¿Techo de cristal o bóveda de acero?

La carrera judicial no es un club de caballeros. No puede serlo un colectivo donde la mayor parte de sus miembros son mujeres: el 53,9% de sus integrantes son mujeres frente al 46,1% de hombres. Sin embargo, esa mayoría desaparece cuando se trata de los cargos de mayor responsabilidad: desciende al 38,5% en las Audiencias Provinciales, al 37,4% en los Tribunales Superiores de Justicia, y a un escuálido 18,8% en el Tribunal Supremo. Esta situación es todavía más sangrante si atendemos a cargos de designación: sólo una mujer se sienta en la Sala de Gobierno del Tribunal Supremo, y ninguna preside alguna de sus cinco salas. A nivel autonómico, las cosas no están mucho mejor. Sólo dos mujeres ostentan la presidencia de un Tribunal Superior de Justicia.

No es una cuestión que afecte sólo a los jueces. Entre los 163 abogados distinguidos con el premio Best Lawyer Law Firm of the Year, sólo encontramos 25 mujeres. Este mismo problema -porque como tal hay que abordarlo- no se circunscribe al ámbito del derecho: si nos acercamos al ámbito de la empresa privada (bancos, grandes aseguradoras, empresas del IBEX 35), el porcentaje de mujeres que se encuentran al frente es insignificante. Y ello a pesar de que, desde el año 2007 está en vigor la Ley de Igualdad, que obliga a la paridad en los puestos de dirección.

¿Qué está sucediendo? ¿Por qué el papel de la mujer en los puestos de dirección no se corresponde con su porcentaje de participación en la carrera?

La respuesta no es sencilla. Porque asumir que la única causa es que existe machismo en la Carrera judicial es realizar un análisis simplista que nos llevará a una respuesta fácil y a soluciones de brocha gorda. Ojo, no nos equivoquemos: ese machismo existe, pero se manifiesta de un modo mucho más sutil: en el día a día, y frente al justiciable, la mujer a menudo tiene que enfrentarse a un “control de calidad reforzado” por el mero hecho de tener la responsabilidad de juzgar y hacer juzgar lo juzgado; en definitiva, de ostentar poder, como si fuera un derecho usurpado o prestado.

Su conducta se examina por encima de las capacidades que son inherentes al cargo, y cuando al fin sucede, parece como si tuviera que demostrar constantemente que es más fuerte que un hombre, y a menudo una mujer que ostenta poder en un mundo de masculino debe soportar apelativos relacionados con el hierro o el acero, porque, se asume, que para desempeñar el cargo debe tener tanta testosterona como un hombre.

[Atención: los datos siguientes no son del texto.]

-- ==== Sys2Proof/Certificates/Slice0/Obligations.lean ====
section
/-! DEFINITION. The statements for the provers.

`quiet t = quiet u` is the frame: `t` and `u` agree in everything but the report pending flags and report material, the
trunk's transmit side and the outputs ALARM and HOLD, which a grant at the end of the step may have moved.  A statement
about a COMMAND reads the state `presenceRestart s`, the one its frame's arrival leaves. -/

open Sys2Proof Sys2Proof.Machine

/-! ### The queue, idling, and reset -/

/-- A step with the command `c` in front carries out `c` on the state with the queue's rest. -/
def Obligations.StepTakesTheFrontOfTheQueue : Prop :=
  ∀ (c : Instr) (rest : List Instr) (s : State), step { s with pending := c :: rest } = exec c { s with pending := rest }

/-- The model's choice (notes/assumptions/1.md): on an empty queue one millisecond passes, for the clock and for the
controller-presence timer, and nothing else changes. -/
def Obligations.EmptyQueueLetsAMillisecondPass : Prop :=
  ∀ s : State, s.pending = [] →
    step s = .next { s with
      clock := s.clock + 1
      ti := { s.ti with presenceTimer := if s.ti.presenceTimer < 61000 then s.ti.presenceTimer + 1 else 61000 } }

/-- Every command and event completes, and leaves the queue of the others alone. -/
def Obligations.EveryCommandCompletesAndLeavesTheQueue : Prop :=
  ∀ (c : Instr) (s : State), ∃ t, exec c s = .next t ∧ t.pending = s.pending

/-- Every invariant stated below holds at reset. -/
def Obligations.InvariantsHoldAtReset : Prop :=
  FifoBound State.reset ∧ PresenceHeld State.reset ∧ HeaderSafe State.reset ∧ HeaderFaultFollows State.reset ∧
    OutputsFollow State.reset ∧ IncidentBounds State.reset ∧ EvidenceBounds State.reset ∧ BanksWf State.reset ∧
    BanksGood State.reset ∧ QueuesBound State.reset ∧ LegsAtRest State.reset

/-! ### Invariants that every step keeps -/

/-- The forward FIFOs and the Action Queues hold at most 8 entries each, and the controller-presence timer holds at
61 000 ms. -/
def Obligations.QueuesNeverOverflow : Prop :=
  ∀ s t : State, FifoBound s → PresenceHeld s → QueuesBound s → step s = .next t →
    FifoBound t ∧ PresenceHeld t ∧ QueuesBound t

/-- The header outputs are asserted in their own driven states only, the stroke timer runs in those only, and
HEADER_FAULT is active exactly in FAULT. -/
def Obligations.HeaderOutputsAgreeWithItsState : Prop :=
  ∀ s t : State, HeaderSafe s → HeaderFaultFollows s → step s = .next t → HeaderSafe t ∧ HeaderFaultFollows t

/-- ALARM is asserted exactly while an open incident is past WATCH or FLOOD is active, and each HOLD output exactly
while a FIFO it watches has fewer than 2 free places. -/
def Obligations.OutputsFollowTheState : Prop := ∀ s t : State, OutputsFollow s → step s = .next t → OutputsFollow t

/-- The Incident Table, its incidents and the cleared queue keep their capacities, and loss accumulators, remainders and
drip scores their ranges. -/
def Obligations.IncidentsAndEvidenceKeepTheirBounds : Prop :=
  ∀ s t : State, IncidentBounds s → EvidenceBounds s → BanksGood s → step s = .next t → IncidentBounds t ∧ EvidenceBounds t

/-- Both banks keep their tables in index order within their capacities, and every record in the ranges of its table. -/
def Obligations.BanksStayWellFormed : Prop :=
  ∀ s t : State, BanksWf s → BanksGood s → step s = .next t → BanksWf t ∧ BanksGood t

/-- A leg that may start a request never stands with work waiting: work that arrives is taken in the same step. -/
def Obligations.NoIdleLegHasWorkWaiting : Prop := ∀ s t : State, LegsAtRest s → step s = .next t → LegsAtRest t
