-- ==== Sys2Proof/Tests/Slice0.lean ====
section
/-! SUPPORT. Tests: ill-formed terms that `WellFormed` refuses, worked values of the spec, and, for each statement with
hypotheses, states and operands that meet them. -/

namespace Sys2Proof.Tests

set_option maxRecDepth 8000

open Sys2Proof Sys2Proof.Machine

/-! ### States the tests start from -/

/-- The header of a command to unit 2. -/
def hdr : Header := ⟨2, 0, 0xE0⟩

/-- A unit at position 2 without tables. -/
def numbered : State := { State.reset with ti := { TrunkBlock.reset with position := some 2 } }

def flowA : NodeKey := ⟨0, 1⟩
def flowB : NodeKey := ⟨0, 2⟩
def valve : NodeKey := ⟨0, 3⟩
def drip : NodeKey := ⟨1, 1⟩
def dripFieldsOf : DripFields := ⟨40, 10, 200, true, 0⟩

/-- Branch 0: two FLOW nodes and a VALVE on leg 0; a DRIP node on leg 1; a local row and one of unit 3. -/
def bank : Bank :=
  { nodes := [(0, ⟨flowA, .off, 0, .flow⟩), (1, ⟨flowB, .off, 0, .flow⟩), (2, ⟨valve, .off, 0, .valve 8⟩),
      (3, ⟨drip, .every, 1, .drip dripFieldsOf⟩)]
    branches := [(0, ⟨0, 1, 2, 0, 10, 500, 1, 7⟩)]
    rows := [(0, ⟨0, 3, 2, 3, 4, [⟨0, 70⟩]⟩), (1, ⟨3, 47, 2, 3, 4, [⟨0, 60⟩]⟩)]
    settings := some { defaultSettings with kSupply := 100, kReturn := 100 } }

def branchA : BranchId := ⟨flowA, flowB, valve⟩

/-- A valve that stands open with nothing asked of it. -/
def openValve : ValveRec :=
  { position := some .opened, target := none, tag := 5, attempts := 0, phase := .none, start := none, limit := none,
    owner := .none, fault := .none, unreliable := false, lastStroke := none }

def valves (r : ValveRec) : ValveBlock := { ValveBlock.reset with valves := [(valve, r)] }

/-- An engine whose polls of the round are done. -/
def restEngine (list : List Nat) : LegEngine := { LegEngine.reset with pollList := list, cursor := list.length }

/-- Unit 2 with the bank active, in round 7, every leg finished. -/
def live : State :=
  { numbered with
    clock := 1500
    rt := { RoundTimer.reset with running := true, number := 7, start := some 1000, period := some 1000 }
    le := ⟨⟨restEngine [0, 1, 2], restEngine [3], .reset, .reset⟩, .clear⟩
    nd := { NodeDirectory.reset with
      nodes := [flowA, flowB, valve, drip].map fun k => (k, { freshNode with presence := .present }) }
    fa := { FlowBlock.reset with branches := [(branchA, freshFlow)] }
    de := { DripBlock.reset with
      branches := [(branchA, ⟨50, [], false⟩)], rows := [(⟨0, 3⟩, freshRow false), (⟨3, 47⟩, freshRow false)] }
    ie := { IncidentBlock.reset with notices := [(branchA, ⟨.none, false⟩)] }
    vs := valves openValve
    ts := { TableBlock.reset with active := bank, staging := bank, activeFlag := true, outcome := .switched 1 } }

/-- `live` with its trunk changed. -/
def trunk (f : TrunkBlock → TrunkBlock) : State := { live with ti := f live.ti }

/-- `live` with this transaction of leg 0 in its response window, one more poll to come. -/
def asking (p : Purpose) (k : NodeKey) : State :=
  setLeg 0 (fun e => { e with cursor := 2, finished := false, txn := some ⟨p, k, pollFrame live k, .window 1490 4⟩ }) live

/-- An incident with branch 0. -/
def incident (st : IncState) : Incident :=
  { newIncident 9 .flow st 6 with members := [branchA], target := some branchA, held := [branchA] }

def withIncident (i : Incident) : State := { live with ie := { live.ie with incidents := [i], nextId := 10 } }

/-- A frame that stands in the FIFOs of the tests. -/
def frame (dest src kind : Byte) : Frame := ⟨dest, src, 0xE0, kind, [1]⟩

/-- A good frame from a node to unit 2. -/
def answer (k : NodeKey) (kind : Byte) (p : List Byte) : List Byte := encodeFrame ⟨2, 2, placeByte k, kind, p⟩

theorem atRest_of {s : State} (h : restCheck s 0 = true ∧ restCheck s 1 = true ∧ restCheck s 2 = true ∧ restCheck s 3 = true) :
    LegsAtRest s :=
  legsAtRest_of_check s fun l => match l with
    | 0 => h.1
    | 1 => h.2.1
    | 2 => h.2.2.1
    | 3 => h.2.2.2

theorem numbered_atRest : LegsAtRest numbered := atRest_of (by decide)
theorem live_atRest : LegsAtRest live := atRest_of (by decide)

theorem live_taken : Taken live hdr := ⟨⟨rfl, 2, rfl, by decide⟩, rfl, rfl⟩

/-! ### Ill-formed terms -/

theorem test_strokeTimerExpiry_node_low : WellFormed (.strokeTimerExpiry ⟨0, 0⟩) = false := by decide
theorem test_strokeTimerExpiry_node_high : WellFormed (.strokeTimerExpiry ⟨3, 31⟩) = false := by decide
theorem test_legReplyEnd_short : WellFormed (.legReplyEnd 0 [2, 2, 1, 2, 1, 0, 9]) = false := by decide
theorem test_legReplyEnd_no_header : WellFormed (.legReplyEnd 0 [2, 2, 1, 2, 0]) = false := by decide
theorem test_dropReport_long : WellFormed (.dropReportReceived .upper hdr (List.replicate 241 0)) = false := by simp [WellFormed, goodPayload]
theorem test_relay_long : WellFormed (.relay hdr (List.replicate 241 0)) = false := by simp [WellFormed, goodPayload]
theorem test_forward_long : WellFormed (.trunkFrameForward .upper ⟨3, 0, 0xE0, 0x11, List.replicate 241 0⟩) = false := by simp [WellFormed, goodPayload]
theorem test_forward_number : WellFormed (.trunkFrameForward .upper ⟨3, 0, 0xE0, 0x10, [1]⟩) = false := by decide
theorem test_consumed_kinds :
    ([0x10, 0x11, 0x13, 0x23].all fun k => WellFormed (.consumedFrameDiscarded .upper ⟨2, 0, 0xE0, k, []⟩) = false) = true := by
  decide
theorem test_undefined_defined : WellFormed (.undefinedCommand hdr [0x01]) = false := by decide
theorem test_record_short : WellFormed (.loadTableRecord [1, 0x01, 0, 0, 0, 0]) = false := by decide
theorem test_load_firstWithoutTable : WellFormed (.loadTable hdr none (some 0) false) = false := by decide
theorem test_record_none : WellFormed (.loadTableRecord []) = false := by decide
theorem test_wellFormed_passes :
    ([.strokeTimerExpiry ⟨3, 30⟩, .legReplyEnd 0 [2, 2, 1, 2, 0, 0], .relay hdr (List.replicate 240 0),
      .undefinedCommand hdr [0x07], .loadTableRecord [0, 0], .consumedFrameDiscarded .lower ⟨2, 0, 0xE0, 0x33, []⟩].all
        WellFormed) = true := by decide

/-! ### Worked values of the spec -/

/-- Section 3.4, saturation. -/
theorem test_integrate_saturates : integrate 67582 10000 5 65500 12000 = (65535, 0) := by decide
/-- Section 3.4, rounds 3, 8 and 4 of branch B7. -/
theorem test_integrate_branch : integrate 20 1000 5 3 40000 = (4, 0) ∧ integrate 110 1130 5 3 40000 = (5, 44300) ∧
    integrate 0 1000 5 4 0 = (0, 0) := by decide
/-- Section 3.5, header flow, with a counter that wraps. -/
theorem test_headerFlow : headerFlow 2400 250 1000 = 36000 ∧ headerFlow 1501 333 1130 = 26539 ∧
    meterDelta { MeterState.reset with count := BitVec.ofInt 16 (-32136), snapshot := some 31000 } = 2400 := by decide
/-- Section 2.4, rounds 303 to 307 of one DRIP node. -/
theorem test_wetness : let d := dripFieldsOf
    wetOnset d false 41 = true ∧ wetAfter d true 31 = true ∧ wetAfter d true 29 = false ∧ wetOnset d false 44 = true ∧
      wetAfter d false 38 = false := by decide
/-- Section 8.4, the round budget at W = 4 and W = 8. -/
theorem test_roundBudget :
    let leg : Bank := { Bank.empty with nodes := (List.range 20).map fun i =>
      (i, ⟨⟨0, i + 1⟩, .off, 0, if i < 16 then .flow else .valve 8⟩) }
    legPlan leg 4 0 = 122720 ∧ legPlan leg 8 0 = 234720 := by decide
/-- Section 1.1: round 101, late, closes at 2130 and the next starts at once with 1130 reported. -/
theorem test_late_round_closes :
    let s : State := { live with
      clock := 2130
      rt := { live.rt with tickPassed := true, late := 1 }
      le := { live.le with legs := { live.le.legs with l0 := { restEngine [0] with finished := false, txn := some ⟨.poll, flowA, pollFrame live flowA, .window 2126 4⟩ } } } }
    ∃ t, exec (.responseWindowExpiry 0 false) s = .next t ∧ t.rt.start = some 2130 ∧ t.rt.ended = some ⟨7, 1130⟩ :=
  ⟨_, rfl, by decide, by decide⟩
/-- Section 1.2: a request sent at 1500 has its window, with W = 4 ms, expire at 1504; bytes that begin then are stray. -/
theorem test_window_expires_after_W :
    let s := setLeg 0 (fun e => { e with cursor := 2, finished := false, txn := some ⟨.poll, flowA, pollFrame live flowA, .sending⟩ }) live
    ∃ t u, exec (.legRequestSent 0) s = .next t ∧ exec (.responseWindowExpiry 0 true) t = .next u ∧ u.clock = 1504 ∧
      (legAt u 0).disregard = true ∧ (assocGet flowA u.nd.nodes).map (·.misses) = some 1 :=
  ⟨_, _, rfl, rfl, by decide, by decide, by decide⟩
/-- Section 1.5: an ALERT while the reply's bytes arrive is not recognized; in the turnaround gap before them it is. -/
theorem test_alert_in_the_turnaround_gap_only :
    (∃ t, exec (.alert ⟨0, true⟩) (asking .poll flowA) = .next t ∧ (legAt t 0).alertFlag = false) ∧
      ∃ t, exec (.alert ⟨0, false⟩) (asking .poll flowA) = .next t ∧ (legAt t 0).alertFlag = true :=
  ⟨⟨_, rfl, by decide⟩, _, rfl, by decide⟩
/-- Section 9.6: BREAK is sent downward for 2 ms, from 1500 to 1502. -/
theorem test_break_is_sent_for_2_ms :
    ∃ t u, exec .breakUpper live = .next t ∧ exec .lowerBreakSentEnd t = .next u ∧ t.ti.lowerTx = .breaking 1500 ∧
      u.ti.lowerTx = .free ∧ u.clock = 1502 := ⟨_, _, rfl, rfl, rfl, by decide, by decide⟩
/-- R158: at guard FIXED a LOAD TABLE that ends after its command code is refused GUARDED. -/
theorem test_short_load_is_guarded :
    ∃ t, exec (.loadTable hdr none none true) { live with ts := { live.ts with guard := .fixed } } = .next t ∧
      t.ti.slot = .empty ∧ t.ti.upperTx.map (·.frame.payload) = some [0x02, 0x02] := ⟨_, rfl, by decide⟩
/-- R161: broken after its table id, it is answered PARTIAL with "ended whole" clear, and is recorded. -/
theorem test_short_load_breaks :
    ∃ t u, exec (.loadTable hdr (some 1) none true) live = .next t ∧ exec (.loadTableEnd [] .broken) t = .next u ∧
      t.ti.slot = .loading ∧ u.ti.slot = .empty ∧ u.ti.errorKind = .broken ∧
      u.ti.upperTx.map (fun x => (x.frame.payload.take 3, x.frame.payload[4]?, x.frame.payload[5]?)) =
        some ([0x02, 0x05, 1], some 0, some 0) := ⟨_, _, rfl, rfl, rfl, by decide⟩
/-- The catalogue check values of both CRCs, over the digits 1 to 9; from outside the spec. -/
theorem test_crc : crc8 [0x31, 0x32, 0x33, 0x34, 0x35, 0x36, 0x37, 0x38, 0x39] = 0xF4 ∧
    crc16 [0x31, 0x32, 0x33, 0x34, 0x35, 0x36, 0x37, 0x38, 0x39] = 0x29B1 := by decide
theorem test_decodeTableWord (n w : Nat) : decodeTableWord n w = none := rfl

¿Qué es, pues lo que sucede?

A mi modo de ver, el problema viene de más atrás, de la propia cultura social. Esta sociedad donde rige el principio de mérito y capacidad tiene legítimo derecho a que los puestos de responsabilidad sean desempeñados siempre por los mejores, con independencia de su sexo. Sin embargo, esto no sucede en la realidad. No es infrecuente que, pese a estar sobradamente preparadas para asumir un cargo directivo en la carrera judicial, no sea posible designar a una mujer para la presidencia de sala o de un tribunal porque a menudo no se presenta, o, cuando lo hace, su curriculum es objetivamente inferior.

Las razones son múltiples -al fin y al cabo, cada persona tiene sus propias prioridades-, pero es verdad que, por ejemplo, para aspirar al Tribunal Supremo se requieren como mínimo 15 años de servicio activo (en la práctica, bastantes más). Durante ese tiempo, ¿qué ha hecho un magistrado? Servir en el cargo, formarse, realizar estancias en el extranjero, escribir artículos… Y en su misma situación, ¿qué ha hecho una magistrada?

En muchísimas ocasiones habrá solicitado excedencia para cuidado de hijos, o habrá compatibilizado el trabajo con las tareas domésticas -en las que posiblemente poca o nula colaboración habrá tenido-. Habrá asistido a menos cursos, habrá realizado menos estancias o habrá redactado menos artículos. O, dicho en otras palabras: su curriculum será inferior al de un varón, por lo que difícilmente podrá optar al cargo en igualdad de condiciones.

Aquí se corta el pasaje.